Forgiveness and Letting Go

in #philippines4 years ago (edited)

A photo collage won't justify how remarkable my 29th year was, so I compiled these video clips to immortalize that chapter of my life. It may not be my favorite phase, and certainly not something I'd like to go through all over again, but those moments are worth remembering, for it taught me so many life lessons.

Describing this as a tough year is an understatement. It came to a point where things got so overwhelming, it was too chaotic, that getting up seemed like a chore. Staying in bed, and sleeping things off became my refuge, hoping things will be better when I wake up.

But some pain are so profound, that even the strongest analgesics won't suffice. You're just too devastated to mend overnight. So each morning you wake up and things are still heavy, you remind yourself to take it one day at time. You hold on to that old saying that goes, time heals all wounds, keeping your fingers-crossed that one day, at the right time, those wounds would hopefully be healed.

And then one day, on one random conversation, I was venting out (haha), this person told me, not to hold on to that anger and pain, and just let it go.

Let it go.

Yes, everything did not magically got better, but it became lighter each day. And then I realized, that time isn't the answer. The minute you decide to just let things go, is the moment you liberate yourself from anger, bitterness and misery. It wasn't easy, it was a process, and lots and lots of prayers.

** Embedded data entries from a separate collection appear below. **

/-- Every vector memory instruction makes its access. -/
theorem vectorAccesses_check (hready : ready s .simd) : ∀ p ∈ vectorAccesses ra rb d, ChecksVector s ra rb d p := by
  unfold vectorAccesses
  simp only [List.forall_mem_append, List.forall_mem_cons]
  refine ⟨⟨?_, ?_, ?_, ?_, ?_, ?_, ?_, ?_, ?_, List.forall_mem_nil _⟩, ?_⟩
  · exact vecStore_checks (a := { vecStoreAcc ra 32 32 8 with nc := true }) hready rfl rfl rfl rfl rfl
  · exact vecStore_checks (a := vecStoreAcc ra 32 32 8) hready rfl rfl rfl rfl rfl
  · exact vecStore_checks (a := vecStoreAcc ra 16 16 4) hready rfl rfl rfl rfl rfl
  · exact vecStoreLow_checks (a := vecStoreAcc ra 32 4 0) hready rfl rfl rfl rfl rfl
  · exact vecStoreHigh_checks (a := vecStoreAcc ra 32 4 0) hready rfl rfl rfl rfl rfl
  · exact vecStoreLow_checks (a := vecStoreAcc ra 16 4 0) hready rfl rfl rfl rfl rfl
  · exact vecStoreHigh_checks (a := vecStoreAcc ra 16 4 0) hready rfl rfl rfl rfl rfl
  · exact vecStoreLow_checks (a := vecStoreAcc ra 32 8 0) hready rfl rfl rfl rfl rfl
  · exact vecStoreHigh_checks (a := vecStoreAcc ra 32 8 0) hready rfl rfl rfl rfl rfl
  · split
    · exact List.forall_mem_nil _
    next h31 =>
      simp only [List.forall_mem_cons]
      refine ⟨?_, ?_, ?_, ?_, ?_, ?_, ?_, ?_, ?_, List.forall_mem_nil _⟩
      · exact vecLoad_checks (a := { vecLoadAcc ra 32 32 8 with nc := true }) hready h31 rfl rfl rfl rfl rfl
      · exact vecLoad_checks (a := vecLoadAcc ra 32 32 8) hready h31 rfl rfl rfl rfl rfl
      · exact vecLoad_checks (a := vecLoadAcc ra 16 16 4) hready h31 rfl rfl rfl rfl rfl
      · exact vecLoad_checks (a := vecLoadAcc ra 4 4 0) hready h31 rfl rfl rfl rfl (show execLdwe ra rb d s = _ from rfl)
      · exact vecLoad_checks (a := vecLoadAcc ra 4 4 0) hready h31 rfl rfl rfl rfl (show execLdse ra rb d s = _ from rfl)
      · exact vecLoad_checks (a := vecLoadAcc ra 8 8 0) hready h31 rfl rfl rfl rfl (show execLdde ra rb d s = _ from rfl)
      · exact vecLoadU_checks (a := vecLoadAcc ra 32 4 0) hready h31 rfl rfl rfl rfl rfl
      · exact vecLoadU_checks (a := vecLoadAcc ra 16 4 0) hready h31 rfl rfl rfl rfl rfl
      · exact vecLoadU_checks (a := vecLoadAcc ra 32 8 0) hready h31 rfl rfl rfl rfl rfl

/-- The sign-extended addresses, as O36 writes them. -/
theorem canonical_iff (va : W64) : canonical va = true ↔ va = (va.setWidth 53).signExtend 64 := by
  rw [canonical, decide_eq_true_eq, sext53, BitVec.setWidth_eq_extractLsb' (by decide)]

/-- See `canonical_iff`. -/
theorem canonical_eq_false_iff (va : W64) : canonical va = false ↔ va ≠ (va.setWidth 53).signExtend 64 := by
  rw [← Bool.not_eq_true, canonical_iff]

/-- Settles O36: the sign extension is checked first, then the alignment. -/
theorem addressFaults : Obligations.AddressFaults := by
  refine ⟨fun s ra rb d e hready hset p hp => ?_, fun s fa rb d hready hset p hp => ?_⟩
  · obtain ⟨a, hchecks, hform, hsimd, halign⟩ := scalarAccesses_check hready p hp
    refine ⟨fun hbad => ?_, fun hok hal => ?_⟩
    · exact hchecks.badDva hset (by rw [hform]; decide) ((canonical_eq_false_iff _).2 hbad)
    · exact hchecks.unalign_scalar hset hsimd ((canonical_iff _).2 hok) (by rwa [halign])
  · obtain ⟨a, hchecks, hform, hsimd, halign, helem⟩ := vectorAccesses_check hready p hp
    refine ⟨fun hbad => ?_, fun hok hal => ?_⟩
    · exact hchecks.badDva hset (by rw [hform]; decide) ((canonical_eq_false_iff _).2 hbad)
    · have hfault := hchecks.unalign_simd hset hsimd ((canonical_iff _).2 hok) (by rwa [halign])
      rwa [helem] at hfault

end Sys2Proof.Machine

/-! ## DTB misses and the permission check: settles O37, O38 -/

namespace Sys2Proof.Machine

variable {s : State} {i : Instr} {ra rb : BitVec 5} {d : BitVec 16} {e : BitVec 12} {n : Nat}

/-! ### The privileged forms through the DTB -/

/-- The instruction makes a privileged access of the form `f`, whose alignment is not checked (R227). -/
def ChecksPri (s : State) (ra rb : BitVec 5) (e : BitVec 12) (f : AccForm) (p : Instr × Bool) : Prop :=
  ∃ a, ChecksAs s p.1 (s.ea12 rb e) ra (some p.2) a ∧ a.form = f ∧ a.align = 1

/-- A privileged load, aligned or not. -/
theorem priLoad_checks {f : AccForm} (hready : ready s .none) (hm : s.mode = 0#2)
    (hi : exec i s = priLoad s ra rb e f n) : ChecksPri s ra rb e f (i, false) := by
  by_cases h0 : misBy n (s.ea12 rb e) = 0
  · refine ⟨priLoadAcc ra f n, ⟨fun t h => ?_, rfl, rfl, rfl⟩, rfl, rfl⟩
    rw [hi, priLoad, privStage_ready _ hready hm]
    dsimp only
    rw [if_pos h0, loadX, doLoad, dataPhase_of_addressPhase_error h, settle]
  · refine ⟨{ priLoadAcc ra f n with back := misBy n (s.ea12 rb e) }, ⟨fun t h => ?_, rfl, rfl, rfl⟩, rfl, rfl⟩
    rw [hi, priLoad, privStage_ready _ hready hm]
    dsimp only
    rw [if_neg h0, doLoad, dataPhase_of_addressPhase_error h, settle]

/-- A privileged store, aligned or not. -/
theorem priStore_checks {f : AccForm} (hready : ready s .none) (hm : s.mode = 0#2)
    (hi : exec i s = priStore s ra rb e f n) : ChecksPri s ra rb e f (i, true) := by
  by_cases h0 : misBy n (s.ea12 rb e) = 0
  · refine ⟨{ priStoreAcc ra f n with data := some (s.getX ra).toNat }, ⟨fun t h => ?_, rfl, rfl, rfl⟩, rfl, rfl⟩
    rw [hi, priStore, privStage_ready _ hready hm]
    dsimp only
    rw [if_pos h0, storeV_of_addressPhase_error h]
  · refine ⟨{ priStoreAcc ra f n with back := misBy n (s.ea12 rb e), data := some (misBytes s.freeCtr n) },
      ⟨fun t h => ?_, rfl, rfl, rfl⟩, rfl, rfl⟩
    rw [hi, priStore, privStage_ready _ hready hm]
    dsimp only
    rw [if_neg h0]
    exact storeV_of_addressPhase_error (a := { priStoreAcc ra f n with back := misBy n (s.ea12 rb e) }) h

/-! ### A lookup that finds nothing -/

/-- Which entry an access hits (R281). -/
theorem dtbHits_iff {c : Csrs} {va : W64} {x : DtbEntry} : dtbHits c va x = true ↔
    x.va >>> (5 * x.gh.toNat) = va.extractLsb' 13 40 >>> (5 * x.gh.toNat) ∧ x.vpn = c.dtbPcr.extractLsb' 62 2 ∧
      (x.ks = true ∨ x.upn = c.dtbPcr.extractLsb' 54 8) := by
  unfold dtbHits
  simp only [Bool.and_eq_true, Bool.or_eq_true, decide_eq_true_eq, pageMatch_iff, and_assoc]
  rfl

To all those who listened, who had my back, when I badly needed one, I am forever grateful. Your presence is God's way of reminding me that He is with me. Thank you for your never ending patience, for always trying to understand, and for being with me even when I am not in the best version of myself.

I sincerely apologize for the time that I let my emotions get the best of me, for being stubborn and grumpy, for the times that I put you in an uncomfortable situation for my convenience. I'm so sorry for the days that I am so toxic, hard to deal with and not fun to be around.

Looking back on those difficult days, I thought, seeing these people suffer, having them repent and apologize for what they did, are the only way to forgive them. But I was told that forgiveness is not something you do for others, its something that you do for yourself.